Текучая вода следов не оставляет; и так решил инок, что слободской случайный охотник, попадая в верховья реки, оставил от Улиты приветный гостинец. Вкусил инок воложного колобка в скрытне своей, глядя в глубинную мать-землю, уже коченеющую, пронизанную волосатым древесным кореньем, по которому суетливо стремилось куда-то всякое мелкое живье; видно, искало зимнего пристанища. И тут захотелось Феодору слова молвить и самому послушать чужих мыслей, и вкусить иного страдающего чувства, чтобы уловить в Божий сети заблудшую душу и наставить ее на путь истинный. В миру так испоганилось все, антихрист, празднуя победу, засевает погибель и смуту, а он, исповедник и пастырь, Христов ученик, сбежал с поля битвы, как бы предал и продал сородичей сатанинскому воинству. Ах ты, грех! ой, какой грех! – всхлопал себя монах по коленям, и сладкий воложный материн рассыпчатый колобок показался горьким... Ах ты, мати родимая, ах ты, проказница, уловила сыновье сердце в частую мережку, опутала натуго и повлекла назад в домы. И куда спокой келейный подевался? и тайга, прежде столь ласковая, вдруг угрюмо воззрилась, окружила темью и страшными звуками, и досель бегучие волки-шатуны нынче сбились в стаю и привыкли похаживать о край озерца, подавая тоскливый с потягом голос.

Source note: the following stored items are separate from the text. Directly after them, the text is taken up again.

/-- Read a range of protected memory: its bytes and the worst report (2 before 1 before 0). -/
def State.memRead (s : State) (rq off n : Nat) : State × LineRes :=
  let s := if rq = 0 then s else s.nocMem hubAgent off n
  let (s, rs) := s.readPieces rq off n
  (s, { data := (rs.map (·.data)).flatten, kind := rs.foldl (fun a r => max a r.kind) 0 })

/-- Bytes of one line are written: a poisoned transfer poisons the whole line (Table 7.3). -/
def State.putPart (s : State) (line m lam rq a : Nat) (d : List Byte) (poison : Bool) : State × Nat :=
  if poison then s.writeLine line m lam rq (overlay (zeros 256) [(a, d)]) true else s.writeParts line m lam rq [(a, d)]

/-- Whole words of the sync region are written, in parts of one line that are merged (07 R197, R211, R213). -/
def State.putWords (s : State) (line m lam rq : Nat) (parts : List (Nat × List Byte)) (poison : Bool) (fe : Option Bool) : State × Nat :=
  let side := s.sideLine (s.syncWord line)
  let (s, _) := s.readSide side rq
  if s.sideDead side then (s.freshUe m lam rq, 2) else
    let (s, r) := if poison then s.writeLine line m lam rq (overlay (zeros 256) parts) true else s.writeParts line m lam rq parts
    if r = 0 then
      (parts.foldl (fun s x =>
        let w := s.syncWord (line + x.1)
        let s := s.clearSide w (x.2.length / 8)
        match fe with
        | some v => s.setSide w (x.2.length / 8) rq v
        | none => s) s, 0)
    else (s, r)

/-- Write one piece of a line. The report is 0 applied, 2 not applied (fresh column of Table 7.3), 3 a write of part
of a word of the sync region (07 R211, a bus error). `fe` sets the words' full/empty bits where it is given. -/
def State.writePiece (s : State) (rq line a : Nat) (d : List Byte) (poison : Bool) (fe : Option Bool) : State × Nat :=
  match s.locate line with
  | none => (s, 2)
  | some (m, lam) =>
    let s := s.meetBank m lam
    if s.inSync line then
      if a % 8 ≠ 0 ∨ d.length % 8 ≠ 0 then (s, 3) else s.putWords line m lam rq [(a, d)] poison fe
    else s.putPart line m lam rq a d poison

/-- Write a range of protected memory: the worst report of its pieces. -/
def State.memWrite (s : State) (rq off : Nat) (d : List Byte) (fe : Option Bool := none) : State × Nat :=
  let s := if rq = 0 then s else s.nocMem hubAgent off d.length
  (linePieces off d.length).foldl (fun acc x =>
    let (t, r) := acc.1.writePiece rq x.1 x.2.1 ((d.drop (x.1 + x.2.1 - off)).take x.2.2) false fe
    (t, max acc.2 r)) (s, 0)

end Sys2Proof.Machine
end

И стал Феодор с нетерпением ждать людей, чтобы перемолвиться словом, и каждый рыбак из Окладниковой слободки иль из соседних выселок, спускающийся вниз по реке, казался ему кровником. И однажды три мужика, поддавшись чарам Феодора, решили обновиться, и монах перекрестил их в своедельной кадце. Из купели они вышли обновленными и понесли по Мезени-реке и далее в Поморие грозное Феодорово вразумление: «Послушайте, православные христиане! Ныне у нас преставление света скоро будет! Государь загнал весь народ в Москву и погубит его. Будет пятнать их, и станут они в его веровать, отринувши Христа. Бойтесь этих печатей, бегите, скройтесь куда-нибудь! Последнее время, антихрист пришел».

...Истины являются к нам из уединений, размышлений и сновидений. Велика ли полынья неба по-над вершинами замшелых лиственниц, но этот голубой зрак, почасту затеняемый дождливой наволочью, есть заповеданный, незарастаемый путик к Господу для всякого вещего сердца. Каких теснот и налоги вроде бы знавывал по монашеской жизни Феодор, проживая в Окладниковой слободке? часто ли до него домогались власти? какими препонами обуздывали? Да жил ведь, как Божья птаха, собирая Христа ради милостыньку на построение храма, матери пособлял, не видя принуды, но все одно – душевные очи как бы замутнялись темной водою суетной жизни, и вся та скверна, весь неиссякаемый грех, что изливались каждоденно от мирян, липко льнули и к монаху, уловляя его в невидимые тенета, а тут-то, средь дикой тайболы, в окружении зверья и вещих птиц, какая благолепная широта сердцу, какой простор вольному духу, не знающему узилищ. Бог привел за руку. Бог привел, – почасту шептал Феодор, вылезши из зимовейки; он притирался спиной к седеющему травяному клочу, смеживал глаза, и то ли в тонкий сон впадал иль в короткое забытье, когда вроде бы и чуялось все, дышащее, растущее и умирающее вокруг, но и было куда-то западающим, как бы за особую черту, за грань яви. В такую вот минуту однажды узрел Феодор некоего старца, ликом чудного, стоящего невдали, и рек тот старец: «Ты же, Феодорушко, обещался стать юродом... так не томи душу свою и не потрафляй плоти... нарушивший обет свой похож на того лихоимца, что мздоимством ослепляет очи себе...»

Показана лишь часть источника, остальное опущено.